Expect Rivalry—Get Regular Rivalry
Stim 1 versus stim 14. In this situation, with stim 1 presented to one eye and stim 14 presented to the other, rivalry was expected because stim 1 associated with categorical cell 7, while stim 14 associated with categorical cell 3 (see figure 18.3a). The figure shows a graphical representation of the rivaling stimuli as well as a representation across the 100 iterations (Time) of the left and right strength modifiers. Notice the regular alternation between the modifiers, with reciprocal weakening and strengthening (0.1 per iteration) until the point at which the “winner” (bottom graph, triangle symbols) changes identity. At this point the strength of the winning eye is enhanced by a factor (perhaps analogous to attention), with a corresponding drop in strength for the suppressed stimulus.

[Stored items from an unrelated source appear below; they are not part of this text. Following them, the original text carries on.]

/-- A register write changes lengths only at a length register. -/
theorem writeReg_len (s : State) (r : Reg) (v : Word) : (s.writeReg r v).len = s.len ∨ ∃ n, r = .len n := by
  cases r with
  | cmd => exact .inl (writeCmd_unchanged State.len rfl rfl)
  | len n => exact .inr ⟨n, rfl⟩
  | status | ctrl | lstate | word _ _ => exact .inl rfl

/-- CMDLOST and ACCERR stay 1 where they were 1. -/
abbrev State.keepsSticky (t s : State) : Prop :=
  (s.cmdlost = true → t.cmdlost = true) ∧ (s.accerr = true → t.accerr = true)

theorem keepsSticky_writeReg (s : State) {r : Reg} (v : Word) (hr : r ≠ .status) : (s.writeReg r v).keepsSticky s := by
  cases r with
  | cmd =>
    obtain ⟨_, hw⟩ | ⟨_, hw⟩ := writeCmd_cases s v <;> rw [State.writeReg, hw]
    · exact ⟨fun _ => rfl, id⟩
    · exact ⟨id, id⟩
  | status => exact absurd rfl hr
  | ctrl | lstate | len _ | word _ _ => exact ⟨id, id⟩

/-- Apart from reset, a step keeps the sticky bits, or it is a host write to STATUS (20_memory.md R56). -/
theorem step_keepsSticky {s t : State} (h : step s = .next t) (hreset : ¬ s.resetNext) :
    t.keepsSticky s ∨ ∃ v : Word, s.nextEvent = .host (Reg.status.hostWrite v) ∧ t = s.popEvent.clearStatus v := by
  cases stepCase_of_step h with
  | hostWrite r v hnext _ _ ht =>
    by_cases hr : r = .status
    · subst hr
      exact .inr ⟨v, hnext, ht⟩
    · exact .inl (ht ▸ keepsSticky_writeReg s.popEvent v hr)
  | hostReport _ _ ht =>
    refine .inl ⟨fun hset => by rw [ht.1]; exact hset, fun hset => ?_⟩
    obtain hkept | ⟨_, hraised⟩ := ht.2
    · exact hkept.trans hset
    · exact hraised
  | success i _ _ ht =>
    exact .inl ⟨fun hset => ht ▸ (commandBody_cmdlost i s.popEvent).trans hset,
      fun hset => ht ▸ (commandBody_accerr i s.popEvent).trans hset⟩
  | failure _ _ _ ht | idle _ _ ht | releaseReset _ ht => exact .inl (ht ▸ ⟨id, id⟩)
  | reset hnext _ => exact absurd (.inl hnext) hreset
  | assertReset hnext _ => exact absurd (.inr hnext) hreset

/-! irq is no state of its own (60_exceptions.md R220): it follows IE and DONE. -/

theorem irq_of_done {s : State} (h : s.done = true) : s.irq = s.ie := by
  rw [State.irq, h, Bool.and_true]

/-- A register write raises irq only by IE = 1 while DONE = 1. -/
theorem writeReg_irq {s : State} (r : Reg) (v : Word) (hlow : s.irq = false) :
    (s.writeReg r v).irq = false ∨ r = .ctrl ∧ s.done = true ∧ v.getLsbD 0 = true := by
  cases r with
  | cmd =>
    obtain ⟨_, hw⟩ | ⟨_, hw⟩ := writeCmd_cases s v <;> rw [State.writeReg, hw]
    · exact .inl hlow
    · exact .inl (Bool.and_false s.ie)
  | status =>
    have hassoc : (s.clearStatus v).irq = (s.irq && !v.getLsbD 1) := (Bool.and_assoc s.ie s.done _).symm
    exact .inl (hassoc.trans (by rw [hlow, Bool.false_and]))
  | ctrl =>
    cases hirq : (s.setCtrl v).irq with
    | false => exact .inl hirq
    | true => exact .inr ⟨rfl, (Bool.and_eq_true_iff.mp hirq).symm⟩
  | lstate | len _ | word _ _ => exact .inl hlow

/-- After a completion, successful or failed, irq is IE. -/
theorem irq_of_complete {s t : State} (h : complete s = .next t) : t.irq = s.ie := by
  obtain ⟨i, _, _, hc⟩ | ⟨e, hc⟩ := complete_cases_of_commandError s
  · obtain rfl := Host.Outcome.next.inj (hc.symm.trans h)
    exact (irq_of_done rfl).trans (commandBody_ie i s)
  · obtain rfl := Host.Outcome.next.inj (hc.symm.trans h)
    exact irq_of_done rfl

theorem step_of_coreTurn {s : State} (hnext : s.nextEvent = .coreTurn) (hbusy : s.busy = true) : step s = complete s.popEvent := by
  rw [step_eq_runEvent, hnext]
  exact if_pos hbusy

theorem step_of_host {s : State} {a : Access} (hnext : s.nextEvent = .host a) : step s = .next (s.popEvent.hostAccess a) := by
  rw [step_eq_runEvent, hnext, runEvent]

/-- Without a completion with IE = 1 or a host write of IE = 1 while DONE = 1, irq stays 0. -/
theorem step_raises_irq {s t : State} (h : step s = .next t) (hlow : s.irq = false) (hhigh : t.irq = true) :
    (s.nextEvent = .coreTurn ∧ s.busy = true ∧ s.ie = true) ∨
      (s.done = true ∧ s.inReset = false ∧ ∃ v : Word, v.getLsbD 0 = true ∧ s.nextEvent = .host (Reg.ctrl.hostWrite v)) := by
  have hlow_of {u : State} (ht : t = u) (hu : u.irq = false) : False :=
    Bool.false_ne_true (hu.symm.trans ((congrArg State.irq ht).symm.trans hhigh))
  cases stepCase_of_step h with
  | hostWrite r v hnext hreset _ ht =>
    obtain hkept | ⟨rfl, hdone, hv⟩ := writeReg_irq (s := s.popEvent) r v hlow
    · exact (hlow_of ht hkept).elim
    · exact .inr ⟨hdone, hreset, v, hv, hnext⟩
  | hostReport _ _ ht => exact (hlow_of ht.1 hlow).elim
  | success i hnext _ _ =>
    obtain ⟨hturn, hbusy, _⟩ := hnext
    exact .inl ⟨hturn, hbusy, (irq_of_complete ((step_of_coreTurn hturn hbusy).symm.trans h)).symm.trans hhigh⟩
  | failure _ hturn hbusy _ =>
    exact .inl ⟨hturn, hbusy, (irq_of_complete ((step_of_coreTurn hturn hbusy).symm.trans h)).symm.trans hhigh⟩
  | idle _ _ ht | releaseReset _ ht => exact (hlow_of ht hlow).elim
  | reset _ ht | assertReset _ ht => exact (hlow_of ht rfl).elim

/-! A command in flight and the host (10_state.md R31, 20_memory.md R58). -/

/-- While a command is in flight, a register write that is not blocked changes no more than DONE, IE, CMDLOST and ACCERR. -/
theorem writeReg_of_busy {s : State} {r : Reg} (v : Word) (hbusy : s.busy = true) (hfree : s.blocks r = false) :
    s.writeReg r v = (s.writeReg r v).hostBitsFrom s := by
  cases r with
  | cmd =>
    obtain ⟨_, hw⟩ | ⟨hidle, _⟩ := writeCmd_cases s v
    · rw [State.writeReg, hw]; rfl
    · exact absurd (hidle.symm.trans hbusy) Bool.false_ne_true
  | status | ctrl | lstate => rfl
  | len _ | word _ _ => exact absurd ((busy_of_free rfl hfree).symm.trans hbusy) Bool.false_ne_true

The overall strength of this factor was arbitrary, but was fixed throughout all of the network calculations. The similarity measure for the left and right eyes is shown in the second trace. It also shows regularity in alternation that is highly correlated with the switch in Kohonen choice (categorical selection) (lower trace). The “winner” is shown as a series of triangular markers taking on one of two states (upper right, lower left). In this case the change in “winner” occurs at precisely the same time as the change in Kohonen choice.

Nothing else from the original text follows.